§ **Task directions**: Print back every record below, exactly as it stands.

§ **Information**:
============

-- ==== Sys2Proof/Syntax.lean ====
section
/-! DEFINITION. The commands of the block: one constructor per row of spec/opcode_table.json, in its order. Operands name the part, and carry what reaches the block from outside. -/

namespace Sys2Proof
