-- ==== Sys2Proof/Machine/Quant.lean ====
section
/-! DEFINITION. The quantiser's arithmetic: specification, twist, bight selection, block-scale choice, rounding and damage (03_quantiser_twist_bight.md). -/

namespace Sys2Proof.Machine

/-- A quantiser specification, the fields of *QSPEC* (R68). -/
structure QSpec where
  dst : Nat
  stoch : Bool
  twistN : Nat
  signs : Bool
  bLimit : Nat
  bRatio : Nat
  bCap : Nat
  tracked : Bool
  headroom : Nat
  keepFmt : Nat
  keepRing : Nat
  tscale : Nat
  site : Nat
  dir : Nat
deriving DecidableEq, Repr

/-- Decodes the two words of a QSPEC (R68). -/
def qspecOf (lo hi : W64) : QSpec :=
  { dst := fld lo 7 0, stoch := fld lo 9 8 = 1, twistN := fld lo 12 10, signs := bit lo 13
    bLimit := fld lo 15 14, bRatio := fld lo 19 16, bCap := fld lo 25 20, tracked := bit lo 26
    headroom := fld lo 30 27, keepFmt := fld lo 33 32, keepRing := fld lo 35 34
    tscale := fld hi 31 0, site := fld hi 55 32, dir := fld hi 57 56 }

/-- The word of a QSPEC (0 or 1) holding its first break, if any (R47, R48, R68, R69, R98); `ring r` is the size of keep ring r. -/
def qspecBad (lo hi : W64) (ring : Nat → Nat) : Option Nat :=
  let q := qspecOf lo hi
  let c := fsCode q.dst
  if !specOk q.dst || isLut c || decide (2 ≤ fld lo 9 8) || decide (5 ≤ q.twistN) || q.bLimit = 3
    || bit lo 31 || decide (fld lo 63 36 ≠ 0) then some 0
  else if q.bLimit ≠ 0 ∧ (!isLashed c ∨ q.bRatio = 0 ∨ 33 ≤ q.bCap) then some 0
  else if q.keepFmt ≠ 0 ∧ ring q.keepRing = 0 then some 0
  else if fld hi 63 58 ≠ 0 ∨ q.dir = 3 then some 1
  else if !q.tracked && !isWide c && !tscaleOk q.tscale then some 1
  else none

/-- Size n of a twist (R68): 1 for none. -/
def twistSize (tn : Nat) : Nat := if tn = 0 then 1 else 8 <<< tn

/-- One input of a quantiser operation: its exact value, whether the position is padding (R53), its element index (R88) and its reduction index (R74). -/
structure QElem where
  x : Fl
  pad : Bool
  idx : Nat
  k : Nat
deriving DecidableEq, Repr

/-- A run of elements along one stored row: row, first column, elements. -/
structure QRow where
  row : Nat
  col : Nat
  els : List QElem
deriving DecidableEq, Repr

/-- A block to be coded: the stored position of its first element, and its elements in block order. -/
structure QBlk where
  row : Nat
  col : Nat
  els : List QElem
deriving DecidableEq, Repr

/-- A damage record (R90); QE sums in units of 2^−16 (R91). -/
structure Damage where
  sat : Nat := 0
  flushed : Nat := 0
  bightOvf : Nat := 0
  zeroBlk : Nat := 0
  nanBlk : Nat := 0
  qeNum : Nat := 0
  qeDen : Nat := 0
deriving DecidableEq, Repr

/-- Adds two records, counts saturating at their field widths, energy sums exactly (R90, R152). -/
def Damage.add (a b : Damage) : Damage :=
  { sat := min (a.sat + b.sat) 0x1FFF, flushed := min (a.flushed + b.flushed) 0x1FFF
    bightOvf := min (a.bightOvf + b.bightOvf) 0x1FF, zeroBlk := min (a.zeroBlk + b.zeroBlk) 0x1FF
    nanBlk := min (a.nanBlk + b.nanBlk) 0x1FF
    qeNum := a.qeNum + b.qeNum, qeDen := a.qeDen + b.qeDen }

/-- QER of R91. -/
def Damage.qer (d : Damage) : Nat := if d.qeDen = 0 then 0 else min 0xFFFF (d.qeNum * 2 ^ 16 / d.qeDen)

/-- A coded block: element codes in block order, scale code, bight entries (position, second, BF16 value). -/
structure QOut where
  row : Nat
  col : Nat
  codes : List Nat
  scale : Nat
  bights : List (Nat × Bool × Nat)
deriving DecidableEq, Repr

/-- Tracked tensor scale exponent of R70: maximum `a`, element maximum, headroom. -/
def trackedScale (a : Fl) (dst headroom : Nat) : Nat :=
  let c := fsCode dst
  match a with
  | .fin _ (m + 1) e =>
    if isWide c then 0x3F800000 else
    let em := emaxOf c (fsVar dst)
    let ex := clog2Dy (m + 1) e - clog2Dy em.1 em.2 - headroom
    let ex := max (-126) (min 127 ex)
    ((ex + 127).toNat) <<< 23
  | _ => 0x3F800000

/-- Output tensor scale of an operation (R69, R70): 1.0 for BF16 and FP32. For a TRACKED MX destination it codes the elements only: R58 speaks of a descriptor's tensor record, and no descriptor lays one out, so it is written nowhere (DESIGN CHOICE, log 116). -/
def outTscale (q : QSpec) (a : Fl) : Nat :=
  if isWide (fsCode q.dst) then 0x3F800000
  else if q.tracked then trackedScale a q.dst q.headroom else q.tscale

/- Twist (R74–R76). -/

/-- Entry sign of the Sylvester Hadamard matrix: true for −1. -/
def hadNeg (i j : Nat) : Bool := popc 7 (i &&& j) % 2 = 1

/-- Sum of signed terms of one twist output. -/
def twistSum (i : Nat) (xs : List (Nat × Bool × Fl)) : Fl :=
  xs.foldl (fun acc p => acc.add (if xor (hadNeg i p.1) p.2.1 then p.2.2.neg else p.2.2)) .zero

============

§ **Problem solution**:
-- ==== Sys2Proof/Syntax.lean ====
section
/-! DEFINITION. The commands of the block: one constructor per row of spec/opcode_table.json, in its order. Operands name the part, and carry what reaches the block from outside. -/

namespace Sys2Proof
-- ==== Sys2Proof/Machine/Quant.lean ====
section
/-! DEFINITION. The quantiser's arithmetic: specification, twist, bight selection, block-scale choice, rounding and damage (03_quantiser_twist_bight.md). -/

namespace Sys2Proof.Machine

/-- A quantiser specification, the fields of *QSPEC* (R68). -/
structure QSpec where
  dst : Nat
  stoch : Bool
  twistN : Nat
  signs : Bool
  bLimit : Nat
  bRatio : Nat
  bCap : Nat
  tracked : Bool
  headroom : Nat
  keepFmt : Nat
  keepRing : Nat
  tscale : Nat
  site : Nat
  dir : Nat
deriving DecidableEq, Repr

/-- Decodes the two words of a QSPEC (R68). -/
def qspecOf (lo hi : W64) : QSpec :=
  { dst := fld lo 7 0, stoch := fld lo 9 8 = 1, twistN := fld lo 12 10, signs := bit lo 13
    bLimit := fld lo 15 14, bRatio := fld lo 19 16, bCap := fld lo 25 20, tracked := bit lo 26
    headroom := fld lo 30 27, keepFmt := fld lo 33 32, keepRing := fld lo 35 34
    tscale := fld hi 31 0, site := fld hi 55 32, dir := fld hi 57 56 }

/-- The word of a QSPEC (0 or 1) holding its first break, if any (R47, R48, R68, R69, R98); `ring r` is the size of keep ring r. -/
def qspecBad (lo hi : W64) (ring : Nat → Nat) : Option Nat :=
  let q := qspecOf lo hi
  let c := fsCode q.dst
  if !specOk q.dst || isLut c || decide (2 ≤ fld lo 9 8) || decide (5 ≤ q.twistN) || q.bLimit = 3
    || bit lo 31 || decide (fld lo 63 36 ≠ 0) then some 0
  else if q.bLimit ≠ 0 ∧ (!isLashed c ∨ q.bRatio = 0 ∨ 33 ≤ q.bCap) then some 0
  else if q.keepFmt ≠ 0 ∧ ring q.keepRing = 0 then some 0
  else if fld hi 63 58 ≠ 0 ∨ q.dir = 3 then some 1
  else if !q.tracked && !isWide c && !tscaleOk q.tscale then some 1
  else none

/-- Size n of a twist (R68): 1 for none. -/
def twistSize (tn : Nat) : Nat := if tn = 0 then 1 else 8 <<< tn

/-- One input of a quantiser operation: its exact value, whether the position is padding (R53), its element index (R88) and its reduction index (R74). -/
structure QElem where
  x : Fl
  pad : Bool
  idx : Nat
  k : Nat
deriving DecidableEq, Repr

/-- A run of elements along one stored row: row, first column, elements. -/
structure QRow where
  row : Nat
  col : Nat
  els : List QElem
deriving DecidableEq, Repr

/-- A block to be coded: the stored position of its first element, and its elements in block order. -/
structure QBlk where
  row : Nat
  col : Nat
  els : List QElem
deriving DecidableEq, Repr

/-- A damage record (R90); QE sums in units of 2^−16 (R91). -/
structure Damage where
  sat : Nat := 0
  flushed : Nat := 0
  bightOvf : Nat := 0
  zeroBlk : Nat := 0
  nanBlk : Nat := 0
  qeNum : Nat := 0
  qeDen : Nat := 0
deriving DecidableEq, Repr

/-- Adds two records, counts saturating at their field widths, energy sums exactly (R90, R152). -/
def Damage.add (a b : Damage) : Damage :=
  { sat := min (a.sat + b.sat) 0x1FFF, flushed := min (a.flushed + b.flushed) 0x1FFF
    bightOvf := min (a.bightOvf + b.bightOvf) 0x1FF, zeroBlk := min (a.zeroBlk + b.zeroBlk) 0x1FF
    nanBlk := min (a.nanBlk + b.nanBlk) 0x1FF
    qeNum := a.qeNum + b.qeNum, qeDen := a.qeDen + b.qeDen }

/-- QER of R91. -/
def Damage.qer (d : Damage) : Nat := if d.qeDen = 0 then 0 else min 0xFFFF (d.qeNum * 2 ^ 16 / d.qeDen)

/-- A coded block: element codes in block order, scale code, bight entries (position, second, BF16 value). -/
structure QOut where
  row : Nat
  col : Nat
  codes : List Nat
  scale : Nat
  bights : List (Nat × Bool × Nat)
deriving DecidableEq, Repr

/-- Tracked tensor scale exponent of R70: maximum `a`, element maximum, headroom. -/
def trackedScale (a : Fl) (dst headroom : Nat) : Nat :=
  let c := fsCode dst
  match a with
  | .fin _ (m + 1) e =>
    if isWide c then 0x3F800000 else
    let em := emaxOf c (fsVar dst)
    let ex := clog2Dy (m + 1) e - clog2Dy em.1 em.2 - headroom
    let ex := max (-126) (min 127 ex)
    ((ex + 127).toNat) <<< 23
  | _ => 0x3F800000

/-- Output tensor scale of an operation (R69, R70): 1.0 for BF16 and FP32. For a TRACKED MX destination it codes the elements only: R58 speaks of a descriptor's tensor record, and no descriptor lays one out, so it is written nowhere (DESIGN CHOICE, log 116). -/
def outTscale (q : QSpec) (a : Fl) : Nat :=
  if isWide (fsCode q.dst) then 0x3F800000
  else if q.tracked then trackedScale a q.dst q.headroom else q.tscale

/- Twist (R74–R76). -/

/-- Entry sign of the Sylvester Hadamard matrix: true for −1. -/
def hadNeg (i j : Nat) : Bool := popc 7 (i &&& j) % 2 = 1

/-- Sum of signed terms of one twist output. -/
def twistSum (i : Nat) (xs : List (Nat × Bool × Fl)) : Fl :=
  xs.foldl (fun acc p => acc.add (if xor (hadNeg i p.1) p.2.1 then p.2.2.neg else p.2.2)) .zero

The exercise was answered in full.